== Exercise data ==
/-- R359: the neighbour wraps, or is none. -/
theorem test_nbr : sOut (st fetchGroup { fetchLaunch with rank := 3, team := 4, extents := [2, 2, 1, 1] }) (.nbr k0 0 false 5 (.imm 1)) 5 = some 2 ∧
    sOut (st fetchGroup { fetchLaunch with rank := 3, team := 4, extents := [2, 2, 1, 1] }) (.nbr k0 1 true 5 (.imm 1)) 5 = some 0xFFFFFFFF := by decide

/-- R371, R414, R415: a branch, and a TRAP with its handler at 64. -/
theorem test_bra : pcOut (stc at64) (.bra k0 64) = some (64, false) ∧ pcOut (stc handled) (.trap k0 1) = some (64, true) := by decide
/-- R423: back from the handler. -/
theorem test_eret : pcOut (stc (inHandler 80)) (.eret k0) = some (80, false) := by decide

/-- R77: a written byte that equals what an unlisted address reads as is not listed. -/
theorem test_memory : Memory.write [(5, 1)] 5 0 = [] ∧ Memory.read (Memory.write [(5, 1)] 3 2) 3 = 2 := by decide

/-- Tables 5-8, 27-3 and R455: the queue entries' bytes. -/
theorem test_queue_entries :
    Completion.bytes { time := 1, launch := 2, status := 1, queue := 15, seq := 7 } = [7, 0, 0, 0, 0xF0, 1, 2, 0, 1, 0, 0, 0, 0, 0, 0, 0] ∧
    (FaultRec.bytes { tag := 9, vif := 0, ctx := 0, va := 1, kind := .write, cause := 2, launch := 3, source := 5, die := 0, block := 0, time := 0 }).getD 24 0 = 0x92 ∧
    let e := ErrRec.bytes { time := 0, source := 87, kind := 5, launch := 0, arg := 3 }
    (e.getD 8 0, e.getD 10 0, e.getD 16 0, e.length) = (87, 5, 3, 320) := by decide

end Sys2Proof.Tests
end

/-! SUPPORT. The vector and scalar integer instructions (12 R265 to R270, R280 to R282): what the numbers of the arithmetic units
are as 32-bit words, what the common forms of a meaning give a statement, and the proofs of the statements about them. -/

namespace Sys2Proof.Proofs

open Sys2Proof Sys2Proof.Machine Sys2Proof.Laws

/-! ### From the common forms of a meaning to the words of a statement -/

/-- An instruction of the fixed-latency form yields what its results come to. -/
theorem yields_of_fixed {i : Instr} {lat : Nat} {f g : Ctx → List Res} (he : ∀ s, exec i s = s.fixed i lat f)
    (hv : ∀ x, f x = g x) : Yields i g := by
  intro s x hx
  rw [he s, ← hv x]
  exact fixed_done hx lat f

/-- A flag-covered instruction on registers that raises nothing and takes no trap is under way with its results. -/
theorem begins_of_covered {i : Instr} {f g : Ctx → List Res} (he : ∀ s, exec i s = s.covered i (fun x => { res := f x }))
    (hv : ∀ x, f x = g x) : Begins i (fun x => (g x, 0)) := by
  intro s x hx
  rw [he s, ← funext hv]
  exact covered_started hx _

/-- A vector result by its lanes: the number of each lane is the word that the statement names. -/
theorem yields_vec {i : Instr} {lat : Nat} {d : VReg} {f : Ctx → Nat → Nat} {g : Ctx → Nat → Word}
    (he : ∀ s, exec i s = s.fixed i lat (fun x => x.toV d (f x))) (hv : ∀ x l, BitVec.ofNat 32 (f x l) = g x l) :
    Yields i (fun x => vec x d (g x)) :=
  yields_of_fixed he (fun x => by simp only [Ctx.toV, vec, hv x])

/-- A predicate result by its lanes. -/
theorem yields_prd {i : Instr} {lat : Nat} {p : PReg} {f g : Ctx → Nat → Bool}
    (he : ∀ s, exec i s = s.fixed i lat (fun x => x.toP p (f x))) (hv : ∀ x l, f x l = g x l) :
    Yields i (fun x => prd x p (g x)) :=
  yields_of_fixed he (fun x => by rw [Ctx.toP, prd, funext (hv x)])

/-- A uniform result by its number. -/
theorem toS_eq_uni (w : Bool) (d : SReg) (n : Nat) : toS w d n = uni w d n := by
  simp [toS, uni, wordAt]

...

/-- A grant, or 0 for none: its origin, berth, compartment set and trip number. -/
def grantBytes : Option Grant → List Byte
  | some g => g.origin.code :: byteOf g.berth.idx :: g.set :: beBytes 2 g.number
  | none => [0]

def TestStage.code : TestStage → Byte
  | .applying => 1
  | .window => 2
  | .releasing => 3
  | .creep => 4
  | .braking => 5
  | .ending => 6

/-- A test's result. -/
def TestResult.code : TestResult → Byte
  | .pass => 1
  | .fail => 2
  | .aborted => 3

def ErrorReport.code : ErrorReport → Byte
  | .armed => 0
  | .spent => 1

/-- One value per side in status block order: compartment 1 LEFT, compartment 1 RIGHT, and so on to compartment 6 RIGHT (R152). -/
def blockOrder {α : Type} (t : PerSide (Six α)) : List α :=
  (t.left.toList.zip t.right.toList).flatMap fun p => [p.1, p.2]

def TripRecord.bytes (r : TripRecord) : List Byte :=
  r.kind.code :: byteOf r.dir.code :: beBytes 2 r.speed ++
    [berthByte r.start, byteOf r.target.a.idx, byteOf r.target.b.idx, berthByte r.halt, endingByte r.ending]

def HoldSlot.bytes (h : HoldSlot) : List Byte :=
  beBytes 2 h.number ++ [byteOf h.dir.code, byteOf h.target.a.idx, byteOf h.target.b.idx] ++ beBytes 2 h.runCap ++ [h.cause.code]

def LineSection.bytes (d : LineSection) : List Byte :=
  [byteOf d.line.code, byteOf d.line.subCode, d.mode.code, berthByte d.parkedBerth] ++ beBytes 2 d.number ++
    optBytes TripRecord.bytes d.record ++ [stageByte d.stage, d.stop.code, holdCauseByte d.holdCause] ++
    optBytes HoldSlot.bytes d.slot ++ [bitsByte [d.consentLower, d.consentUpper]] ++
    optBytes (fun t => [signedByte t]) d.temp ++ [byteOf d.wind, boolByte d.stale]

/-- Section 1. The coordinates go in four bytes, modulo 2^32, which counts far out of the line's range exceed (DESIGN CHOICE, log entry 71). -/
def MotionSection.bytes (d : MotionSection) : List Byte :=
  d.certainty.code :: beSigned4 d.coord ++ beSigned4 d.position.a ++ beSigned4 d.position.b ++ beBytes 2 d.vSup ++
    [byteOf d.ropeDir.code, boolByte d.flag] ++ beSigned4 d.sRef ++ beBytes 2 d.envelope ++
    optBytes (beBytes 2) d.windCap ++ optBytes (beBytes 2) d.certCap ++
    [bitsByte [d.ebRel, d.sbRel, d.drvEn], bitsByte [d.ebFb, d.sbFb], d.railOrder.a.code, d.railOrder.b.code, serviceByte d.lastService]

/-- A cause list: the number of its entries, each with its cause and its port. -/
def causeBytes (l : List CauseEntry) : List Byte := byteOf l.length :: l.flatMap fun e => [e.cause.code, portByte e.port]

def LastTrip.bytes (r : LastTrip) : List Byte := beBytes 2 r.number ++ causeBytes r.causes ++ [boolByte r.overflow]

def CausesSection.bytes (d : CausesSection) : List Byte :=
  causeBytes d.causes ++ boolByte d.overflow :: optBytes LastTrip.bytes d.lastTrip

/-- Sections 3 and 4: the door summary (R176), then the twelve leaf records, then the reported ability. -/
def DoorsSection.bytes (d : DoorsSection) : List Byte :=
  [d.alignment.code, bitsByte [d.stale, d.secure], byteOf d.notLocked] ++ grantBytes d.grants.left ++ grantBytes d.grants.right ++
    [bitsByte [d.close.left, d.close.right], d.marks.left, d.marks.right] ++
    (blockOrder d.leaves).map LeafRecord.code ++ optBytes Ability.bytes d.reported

---

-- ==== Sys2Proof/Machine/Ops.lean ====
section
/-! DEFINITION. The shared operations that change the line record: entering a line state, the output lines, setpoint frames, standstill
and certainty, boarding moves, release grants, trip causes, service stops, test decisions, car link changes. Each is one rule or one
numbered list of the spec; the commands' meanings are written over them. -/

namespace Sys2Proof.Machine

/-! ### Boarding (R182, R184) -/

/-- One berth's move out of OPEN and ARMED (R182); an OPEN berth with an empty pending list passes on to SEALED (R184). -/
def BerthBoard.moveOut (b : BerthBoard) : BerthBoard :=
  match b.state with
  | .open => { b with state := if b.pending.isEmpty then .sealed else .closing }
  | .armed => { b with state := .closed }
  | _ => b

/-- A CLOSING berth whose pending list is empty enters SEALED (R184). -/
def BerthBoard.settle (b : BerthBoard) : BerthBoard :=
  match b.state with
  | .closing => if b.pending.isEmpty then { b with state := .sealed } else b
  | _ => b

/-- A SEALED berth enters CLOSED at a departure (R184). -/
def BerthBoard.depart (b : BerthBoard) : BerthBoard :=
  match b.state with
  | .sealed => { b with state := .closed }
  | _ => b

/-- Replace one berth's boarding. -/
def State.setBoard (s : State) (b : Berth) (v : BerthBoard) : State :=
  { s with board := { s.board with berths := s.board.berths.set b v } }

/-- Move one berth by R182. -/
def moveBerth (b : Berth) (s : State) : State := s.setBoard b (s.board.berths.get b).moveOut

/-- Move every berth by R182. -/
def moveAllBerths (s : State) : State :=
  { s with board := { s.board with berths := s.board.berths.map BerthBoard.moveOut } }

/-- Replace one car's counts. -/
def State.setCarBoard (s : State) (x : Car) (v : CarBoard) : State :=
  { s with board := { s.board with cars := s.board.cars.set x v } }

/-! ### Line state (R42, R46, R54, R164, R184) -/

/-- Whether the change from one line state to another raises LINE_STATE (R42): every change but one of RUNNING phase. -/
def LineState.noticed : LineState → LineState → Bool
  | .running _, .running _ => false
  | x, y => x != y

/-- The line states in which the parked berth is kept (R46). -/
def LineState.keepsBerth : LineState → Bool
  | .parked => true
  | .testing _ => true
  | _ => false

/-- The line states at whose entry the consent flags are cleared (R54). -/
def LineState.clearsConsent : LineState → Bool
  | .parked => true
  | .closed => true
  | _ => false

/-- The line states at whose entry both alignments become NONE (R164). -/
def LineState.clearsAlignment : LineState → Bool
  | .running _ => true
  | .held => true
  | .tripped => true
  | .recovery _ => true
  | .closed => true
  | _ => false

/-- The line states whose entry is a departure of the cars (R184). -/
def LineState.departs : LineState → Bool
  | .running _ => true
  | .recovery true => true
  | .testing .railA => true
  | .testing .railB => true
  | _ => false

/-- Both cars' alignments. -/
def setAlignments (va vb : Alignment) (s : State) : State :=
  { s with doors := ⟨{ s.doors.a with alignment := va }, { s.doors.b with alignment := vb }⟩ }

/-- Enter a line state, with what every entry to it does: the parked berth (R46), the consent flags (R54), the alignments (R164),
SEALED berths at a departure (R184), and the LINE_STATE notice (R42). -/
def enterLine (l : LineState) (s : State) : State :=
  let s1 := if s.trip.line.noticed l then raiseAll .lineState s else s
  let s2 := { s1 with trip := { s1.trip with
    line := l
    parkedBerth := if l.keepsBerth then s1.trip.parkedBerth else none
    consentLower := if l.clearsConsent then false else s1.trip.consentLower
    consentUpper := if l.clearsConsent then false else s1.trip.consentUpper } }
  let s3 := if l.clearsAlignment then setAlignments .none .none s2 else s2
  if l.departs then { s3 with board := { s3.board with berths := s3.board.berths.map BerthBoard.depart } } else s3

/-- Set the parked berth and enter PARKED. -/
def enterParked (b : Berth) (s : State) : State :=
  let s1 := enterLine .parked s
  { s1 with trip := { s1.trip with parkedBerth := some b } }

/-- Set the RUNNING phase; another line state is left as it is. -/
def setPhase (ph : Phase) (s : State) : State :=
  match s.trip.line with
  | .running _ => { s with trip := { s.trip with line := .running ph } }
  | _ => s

== Work to complete ==
For each line of the material that includes the word "consentUpper", make a copy.

== Reply to the task ==
    optBytes HoldSlot.bytes d.slot ++ [bitsByte [d.consentLower, d.consentUpper]] ++
    consentUpper := if l.clearsConsent then false else s1.trip.consentUpper } }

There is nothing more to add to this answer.